LAS VEGAS—Although several trials of neuromodulation strategies for migraine have been conducted, and many more are under way, the accumulated evidence is still scant, and the jury is still out on these treatments, said Stewart Tepper, MD, at the 17th Annual Meeting of the North American Neuromodulation Society. “If we really look at where we stand with the level of evidence on what we’re recommending to our patients, it’s worth looking at the American Academy of Neurology (AAN) standards for what constitutes different classes of studies and also levels of evidence,” Dr. Tepper said.
Four areas of neuromodulation have been studied in migraine: vagal nerve stimulation (VNS), transcranial magnetic stimulation (TMS), sphenopalatine ganglion (SPG) stimulation, and occipital nerve stimulation (ONS). In assessing these treatment strategies, “it is really worth coming back to our levels of evidence and thinking about where we really stand,” said Dr. Tepper, who is Director of Research for the Neurological Center for Pain at the Cleveland Clinic.
Vagal Nerve Stimulation
“The reason we are interested in VNS for primary headache disorders is the relationship of the vagus to the pain matrix,” Dr. Tepper said. “The presumption is that one can stimulate one by stimulating the other.” According to the available evidence, 12 patients with migraine have been implanted, and six of them were responders. “These are case series, that’s it. And the most that you can say about a case series is that it is Level U—it is inadequate evidence so far,” Dr.
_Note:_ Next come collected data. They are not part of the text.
-- ==== Sys2Proof/Tests/Slice0.lean ====
section
/-! SUPPORT. Tests of single operations, with results from spec/95_test_vectors.md, and for every obligation with
hypotheses a witness that meets them. -/

namespace Sys2Proof.Tests

set_option Elab.async false

open Sys2Proof Sys2Proof.Machine Sys2Proof.Machine.State

/-! ## Fixtures (95_test_vectors.md section 0) -/

/-- The platform EX1. -/
def ex1Platform : Vector PinCap 256 :=
  Vector.ofFn fun p => ⟨0x20 + 3 * (p.val / 8), 0x21 + 3 * (p.val / 8), 0x22 + 3 * (p.val / 8),
    ⟨p.val % 8, Nat.mod_lt _ (by decide)⟩⟩

/-- EX1's parameters: four groups, two generators. -/
def ex1 : Params :=
  { platform := ex1Platform, addrWidth := 16, periodUnit := 1, lastGroup := 3, lastSpg := 1,
    eqSource := .state, ieReset := true, hasGetRemainingSteps := true, stopReadsTwice := true, stopClearsPaused := true }

/-- One generator only. -/
def ex1One : Params := { ex1 with lastSpg := 0 }

/-- The machine at launch. -/
def launched (mem : Memory) : State := State.launch ex1 mem true

/-- The group g0 = [1, 2, 4] and the invalid g1 = [7, 8] (S3). -/
def grouped (mem : Memory) : State :=
  ((launched mem).putGroup 0 (PinGroup.build ex1 1 [2, 4])).putGroup 1 (PinGroup.build ex1 7 [8])

/-- The generator s0 on pins 8 and 9. -/
def spg0 (ticks : Word) (paused : Bool) : Generator :=
  { initialised := true, dirCap := ex1.resolve 8, stepCap := ex1.resolve 9, remainingTicks := ticks, paused := paused,
    period := none }

/-- s0 initialised and bound, with STATE_B = 0x43 and DIR_B = 0x03. -/
def pulsing (p : Params) (ticks : Word) (paused running pending : Bool) : State :=
  (((State.launch p [(0x24, 0x43), (0x25, 0x03)] true).setTimer
    { running := running, period := none, handler := some .dispatch, pending := pending }).setBound (some 0)).putGen 0
    (spg0 ticks paused)

/-- s0 with the counter at 13 and the timer running. -/
def running13 : State := pulsing ex1 13 false true false

/-- s0 in Idle. -/
def idle0 : State := pulsing ex1 0 false true false

/-! ## Looking at an outcome -/

def holds (r : Res) (p : State → Bool) : Bool :=
  match r with
  | .next t => p t
  | .fault _ => false
  | .refused _ => false

/-- The words are one whole command, and it is i. -/
def decodesTo (ws : List Word) (i : Instr) : Bool :=
  match decode ws with
  | .ok (j, rest) => j == i && rest.isEmpty
  | .error _ => false

def refusedWith (r : Res) (e : Refusal) : Bool :=
  match r with
  | .next _ => false
  | .fault _ => false
  | .refused e' => e == e'

theorem exists_next {r : Res} (h : holds r (fun _ => true) = true) : ∃ t, r = .next t := by
  cases r with
  | next t => exact ⟨t, rfl⟩
  | fault e => cases h
  | refused e => cases h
Tepper said.
He also discussed an open-label study of a noninvasive VNS device for the treatment of migraine. “It was a study, not a case series. It was presented in abstract form. It has not yet been published in peer-reviewed form.” In this open-label study, 26 participants each treated up to four attacks. In total, 79 attacks were treated. The primary outcome measure was two-hour headache relief. A total of 46 of 79 attacks achieved that outcome, 22 of 79 attacks had pain-free outcome, and 20 of the 26 patients responded for at least one treated attack. Among those 20 patients, about three-quarters of the treated headaches responded. Adverse events included transient muscle and local tissue irritation and two reports of light-headedness. Most adverse events resolved as soon as the patient turned off the stimulator or within two hours of treatment.
“If this [treatment] works in a randomized controlled trial, it shifts the paradigm very dramatically for our migraine patients,” Dr. Tepper said. While there is a randomized controlled trial under way for the noninvasive VNS device for chronic migraine, “at this point, the evidence level is U—no randomized controlled trial data in the public domain, and even the open-label study is not fully published.”
Transcranial Magnetic Stimulation
“The way we think TMS works has to do with aura,” Dr. Tepper said. In migraine with aura, the cascade of events that leads to cortical spreading depression is interrupted by TMS. “There were two randomized controlled trials of TMS in migraine,” Dr. Tepper said. One was for acute treatment of migraine with aura—patients had to have at least 30% of their attacks with aura. In this study, at least one attack was treated with TMS, and one attack was treated with sham. The primary outcome measure was two-hour pain free. Close to 40% achieved that outcome with TMS, and only about 20% with sham, a finding that was statistically significant.
“Interestingly, TMS didn’t appear to terminate migraine without aura, suggesting that it may be working on cortical spreading depression and not on the central generator of pain,” Dr. Tepper noted. “However, lest you think this is clear, a preventive trial by Misra et al. published in 2013 was a study of episodic migraine prevention, all comers.” Patients had to have at least four attacks per month. The primary outcomes were diminished headache frequency by at least 50% or diminished headache severity measured by the visual analog scale (VAS) by at least 50%. Secondary outcomes included functional disability and rescue benefit. At one month, TMS decreased the frequency of the migraines by almost 79%, as opposed to 33% for the sham. In addition, VAS scores and functional disability decreased. One patient withdrew due to drowsiness, and two were lost to follow-up.
“The level of evidence for TMS is at least B,” Dr. Tepper said. “You can argue whether these were Class 1 studies, but giving them the benefit of the doubt, the study for acute treatment of migraine would be Level B based on one Class I trial, and the study for prevention of migraine would also be Level B.” He noted, however, that the study of acute treatment was for migraine with aura only, while the prevention study was for all comers. On December 13, 2013, the FDA approved the TMS device used in the acute randomized controlled trial for the indication of acute treatment of migraine with aura.